# Task to complete
In the entries below, find the line with "if idx = 0xA100" and print exactly every line from there up to and including the line with "else if idx < 0x3000 then none", with no other lines.

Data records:
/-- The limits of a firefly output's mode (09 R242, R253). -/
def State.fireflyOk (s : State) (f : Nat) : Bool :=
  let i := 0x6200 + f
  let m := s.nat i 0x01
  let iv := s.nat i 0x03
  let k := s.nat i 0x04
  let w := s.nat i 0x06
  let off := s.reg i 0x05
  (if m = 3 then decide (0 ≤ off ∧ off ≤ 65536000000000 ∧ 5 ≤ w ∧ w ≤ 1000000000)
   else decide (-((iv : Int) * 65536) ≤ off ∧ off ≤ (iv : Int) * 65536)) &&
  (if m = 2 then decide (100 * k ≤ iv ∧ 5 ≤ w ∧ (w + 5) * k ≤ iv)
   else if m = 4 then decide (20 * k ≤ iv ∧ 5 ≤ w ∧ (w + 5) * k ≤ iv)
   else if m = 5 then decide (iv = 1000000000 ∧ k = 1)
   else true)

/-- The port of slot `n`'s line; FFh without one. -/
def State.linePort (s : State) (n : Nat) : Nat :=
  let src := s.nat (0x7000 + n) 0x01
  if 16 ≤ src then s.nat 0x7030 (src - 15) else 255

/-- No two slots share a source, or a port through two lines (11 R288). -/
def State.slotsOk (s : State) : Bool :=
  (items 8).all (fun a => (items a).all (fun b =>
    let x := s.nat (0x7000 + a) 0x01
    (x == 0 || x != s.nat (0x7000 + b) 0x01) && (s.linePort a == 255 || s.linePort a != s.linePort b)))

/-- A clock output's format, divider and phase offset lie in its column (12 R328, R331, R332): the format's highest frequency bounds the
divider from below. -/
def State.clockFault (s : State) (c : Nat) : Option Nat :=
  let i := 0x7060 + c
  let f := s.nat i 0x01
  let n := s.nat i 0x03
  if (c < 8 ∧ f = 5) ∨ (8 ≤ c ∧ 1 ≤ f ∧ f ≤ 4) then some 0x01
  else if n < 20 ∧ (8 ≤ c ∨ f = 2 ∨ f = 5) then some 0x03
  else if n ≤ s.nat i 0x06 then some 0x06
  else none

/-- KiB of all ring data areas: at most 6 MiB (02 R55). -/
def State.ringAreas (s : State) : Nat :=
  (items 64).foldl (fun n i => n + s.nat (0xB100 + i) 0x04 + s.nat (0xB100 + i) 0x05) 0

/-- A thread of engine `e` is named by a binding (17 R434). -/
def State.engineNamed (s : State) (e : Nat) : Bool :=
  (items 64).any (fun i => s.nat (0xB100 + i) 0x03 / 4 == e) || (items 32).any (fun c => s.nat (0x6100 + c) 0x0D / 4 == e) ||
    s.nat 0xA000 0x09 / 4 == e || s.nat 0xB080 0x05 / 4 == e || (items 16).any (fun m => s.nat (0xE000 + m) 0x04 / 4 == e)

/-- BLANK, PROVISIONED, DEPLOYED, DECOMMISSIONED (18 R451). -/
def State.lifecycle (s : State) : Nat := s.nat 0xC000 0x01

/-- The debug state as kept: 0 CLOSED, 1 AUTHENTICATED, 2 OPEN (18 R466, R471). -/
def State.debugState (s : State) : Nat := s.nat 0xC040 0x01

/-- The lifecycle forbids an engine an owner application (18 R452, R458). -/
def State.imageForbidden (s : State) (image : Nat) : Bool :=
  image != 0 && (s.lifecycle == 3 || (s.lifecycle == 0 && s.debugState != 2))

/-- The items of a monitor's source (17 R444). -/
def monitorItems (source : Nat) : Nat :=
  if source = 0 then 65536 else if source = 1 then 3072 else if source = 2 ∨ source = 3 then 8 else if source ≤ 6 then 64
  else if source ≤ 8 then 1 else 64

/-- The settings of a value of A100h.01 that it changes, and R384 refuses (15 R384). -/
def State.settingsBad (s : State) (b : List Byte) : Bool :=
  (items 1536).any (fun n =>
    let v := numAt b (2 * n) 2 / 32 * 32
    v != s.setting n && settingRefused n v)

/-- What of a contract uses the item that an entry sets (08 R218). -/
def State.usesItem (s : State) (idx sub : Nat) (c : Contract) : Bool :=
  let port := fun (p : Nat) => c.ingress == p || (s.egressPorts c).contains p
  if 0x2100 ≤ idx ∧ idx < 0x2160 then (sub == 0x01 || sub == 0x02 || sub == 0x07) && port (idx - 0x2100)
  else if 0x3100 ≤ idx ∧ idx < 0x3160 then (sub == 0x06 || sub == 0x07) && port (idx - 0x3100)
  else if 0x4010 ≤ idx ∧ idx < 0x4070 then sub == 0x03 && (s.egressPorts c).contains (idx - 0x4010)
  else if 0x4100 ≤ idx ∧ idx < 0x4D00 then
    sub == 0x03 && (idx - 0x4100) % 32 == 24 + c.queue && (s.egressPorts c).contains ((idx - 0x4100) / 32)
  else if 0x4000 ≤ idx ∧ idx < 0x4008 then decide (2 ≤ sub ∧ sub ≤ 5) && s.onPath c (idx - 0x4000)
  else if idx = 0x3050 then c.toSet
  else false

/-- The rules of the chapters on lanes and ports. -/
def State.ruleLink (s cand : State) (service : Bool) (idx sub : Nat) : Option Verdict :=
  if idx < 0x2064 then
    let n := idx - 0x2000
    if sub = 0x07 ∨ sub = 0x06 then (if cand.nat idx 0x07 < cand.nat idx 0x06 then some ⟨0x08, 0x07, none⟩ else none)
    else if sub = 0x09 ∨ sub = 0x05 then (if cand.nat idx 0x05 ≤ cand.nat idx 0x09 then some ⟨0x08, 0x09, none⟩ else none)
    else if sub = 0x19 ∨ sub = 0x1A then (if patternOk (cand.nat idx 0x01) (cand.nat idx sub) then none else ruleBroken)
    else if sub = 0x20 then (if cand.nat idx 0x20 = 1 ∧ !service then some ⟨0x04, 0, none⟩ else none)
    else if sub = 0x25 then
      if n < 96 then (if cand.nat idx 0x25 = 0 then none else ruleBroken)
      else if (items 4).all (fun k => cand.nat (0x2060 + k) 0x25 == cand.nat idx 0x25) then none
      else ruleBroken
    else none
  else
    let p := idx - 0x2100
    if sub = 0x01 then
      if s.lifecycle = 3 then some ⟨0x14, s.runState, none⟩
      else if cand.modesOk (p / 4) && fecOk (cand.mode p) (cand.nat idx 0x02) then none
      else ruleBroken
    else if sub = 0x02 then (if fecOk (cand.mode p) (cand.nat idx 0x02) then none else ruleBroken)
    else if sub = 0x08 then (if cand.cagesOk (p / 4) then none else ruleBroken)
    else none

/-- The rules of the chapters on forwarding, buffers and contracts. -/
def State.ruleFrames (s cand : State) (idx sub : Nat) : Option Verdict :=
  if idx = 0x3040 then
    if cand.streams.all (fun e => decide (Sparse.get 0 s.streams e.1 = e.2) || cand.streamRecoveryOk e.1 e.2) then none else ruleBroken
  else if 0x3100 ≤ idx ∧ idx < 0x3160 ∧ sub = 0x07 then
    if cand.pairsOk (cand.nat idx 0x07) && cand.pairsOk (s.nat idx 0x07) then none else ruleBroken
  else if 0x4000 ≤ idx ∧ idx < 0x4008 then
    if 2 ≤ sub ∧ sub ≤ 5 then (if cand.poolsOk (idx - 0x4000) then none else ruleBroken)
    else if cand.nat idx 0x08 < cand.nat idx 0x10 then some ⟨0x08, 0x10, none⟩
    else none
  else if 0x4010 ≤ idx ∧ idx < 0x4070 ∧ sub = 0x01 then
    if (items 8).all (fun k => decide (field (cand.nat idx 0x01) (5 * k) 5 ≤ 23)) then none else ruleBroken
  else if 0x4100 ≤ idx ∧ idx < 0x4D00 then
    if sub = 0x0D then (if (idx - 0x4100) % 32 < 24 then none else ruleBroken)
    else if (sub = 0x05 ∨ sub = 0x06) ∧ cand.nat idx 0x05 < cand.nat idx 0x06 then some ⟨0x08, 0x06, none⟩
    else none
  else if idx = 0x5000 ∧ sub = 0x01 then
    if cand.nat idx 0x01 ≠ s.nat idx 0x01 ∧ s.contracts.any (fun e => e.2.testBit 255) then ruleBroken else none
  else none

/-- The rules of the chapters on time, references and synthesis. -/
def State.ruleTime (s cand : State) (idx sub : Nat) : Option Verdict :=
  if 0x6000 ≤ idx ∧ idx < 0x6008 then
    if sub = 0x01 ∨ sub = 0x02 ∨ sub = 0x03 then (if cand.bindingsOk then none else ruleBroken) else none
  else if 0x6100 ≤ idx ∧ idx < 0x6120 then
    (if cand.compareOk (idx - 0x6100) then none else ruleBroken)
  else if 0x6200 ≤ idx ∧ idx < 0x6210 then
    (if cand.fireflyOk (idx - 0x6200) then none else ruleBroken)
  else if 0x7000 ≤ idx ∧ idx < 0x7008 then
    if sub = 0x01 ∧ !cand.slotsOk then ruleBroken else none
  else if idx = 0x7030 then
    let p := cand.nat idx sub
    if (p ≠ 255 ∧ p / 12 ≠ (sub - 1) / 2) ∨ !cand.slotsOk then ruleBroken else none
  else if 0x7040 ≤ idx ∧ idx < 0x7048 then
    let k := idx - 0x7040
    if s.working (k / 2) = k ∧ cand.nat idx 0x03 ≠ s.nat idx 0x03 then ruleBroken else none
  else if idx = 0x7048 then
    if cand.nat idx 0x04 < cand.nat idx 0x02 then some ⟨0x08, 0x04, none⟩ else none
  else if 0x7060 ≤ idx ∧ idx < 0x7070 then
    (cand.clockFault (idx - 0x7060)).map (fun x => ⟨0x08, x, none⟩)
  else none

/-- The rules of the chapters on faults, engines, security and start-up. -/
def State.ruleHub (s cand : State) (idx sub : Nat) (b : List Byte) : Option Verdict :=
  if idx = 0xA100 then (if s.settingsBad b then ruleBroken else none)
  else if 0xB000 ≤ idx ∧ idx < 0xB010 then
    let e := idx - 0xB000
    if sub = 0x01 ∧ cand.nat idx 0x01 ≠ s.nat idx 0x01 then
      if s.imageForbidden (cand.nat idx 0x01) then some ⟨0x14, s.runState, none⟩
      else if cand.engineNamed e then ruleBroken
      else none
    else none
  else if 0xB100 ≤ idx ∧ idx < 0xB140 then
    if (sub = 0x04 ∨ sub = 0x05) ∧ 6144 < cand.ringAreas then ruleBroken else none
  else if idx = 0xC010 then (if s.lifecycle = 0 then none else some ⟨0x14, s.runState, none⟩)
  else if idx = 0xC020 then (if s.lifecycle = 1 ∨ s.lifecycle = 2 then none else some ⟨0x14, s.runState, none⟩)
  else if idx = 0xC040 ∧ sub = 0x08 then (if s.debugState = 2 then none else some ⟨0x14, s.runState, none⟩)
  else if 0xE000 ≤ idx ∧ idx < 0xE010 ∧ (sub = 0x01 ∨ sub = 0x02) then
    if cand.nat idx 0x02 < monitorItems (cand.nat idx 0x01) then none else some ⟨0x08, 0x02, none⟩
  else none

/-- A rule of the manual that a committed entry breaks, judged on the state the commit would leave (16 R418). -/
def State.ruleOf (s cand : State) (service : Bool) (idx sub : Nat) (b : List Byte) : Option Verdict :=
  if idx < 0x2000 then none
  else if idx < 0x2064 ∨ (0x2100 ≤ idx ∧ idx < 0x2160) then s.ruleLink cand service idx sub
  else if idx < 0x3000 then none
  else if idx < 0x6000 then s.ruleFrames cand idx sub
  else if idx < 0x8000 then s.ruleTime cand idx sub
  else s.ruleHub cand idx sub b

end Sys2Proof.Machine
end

# Reply
  if idx = 0xA100 then (if s.settingsBad b then ruleBroken else none)
  else if 0xB000 ≤ idx ∧ idx < 0xB010 then
    let e := idx - 0xB000
    if sub = 0x01 ∧ cand.nat idx 0x01 ≠ s.nat idx 0x01 then
      if s.imageForbidden (cand.nat idx 0x01) then some ⟨0x14, s.runState, none⟩
      else if cand.engineNamed e then ruleBroken
      else none
    else none
  else if 0xB100 ≤ idx ∧ idx < 0xB140 then
    if (sub = 0x04 ∨ sub = 0x05) ∧ 6144 < cand.ringAreas then ruleBroken else none
  else if idx = 0xC010 then (if s.lifecycle = 0 then none else some ⟨0x14, s.runState, none⟩)
  else if idx = 0xC020 then (if s.lifecycle = 1 ∨ s.lifecycle = 2 then none else some ⟨0x14, s.runState, none⟩)
  else if idx = 0xC040 ∧ sub = 0x08 then (if s.debugState = 2 then none else some ⟨0x14, s.runState, none⟩)
  else if 0xE000 ≤ idx ∧ idx < 0xE010 ∧ (sub = 0x01 ∨ sub = 0x02) then
    if cand.nat idx 0x02 < monitorItems (cand.nat idx 0x01) then none else some ⟨0x08, 0x02, none⟩
  else none

/-- A rule of the manual that a committed entry breaks, judged on the state the commit would leave (16 R418). -/
def State.ruleOf (s cand : State) (service : Bool) (idx sub : Nat) (b : List Byte) : Option Verdict :=
  if idx < 0x2000 then none
  else if idx < 0x2064 ∨ (0x2100 ≤ idx ∧ idx < 0x2160) then s.ruleLink cand service idx sub
  else if idx < 0x3000 then none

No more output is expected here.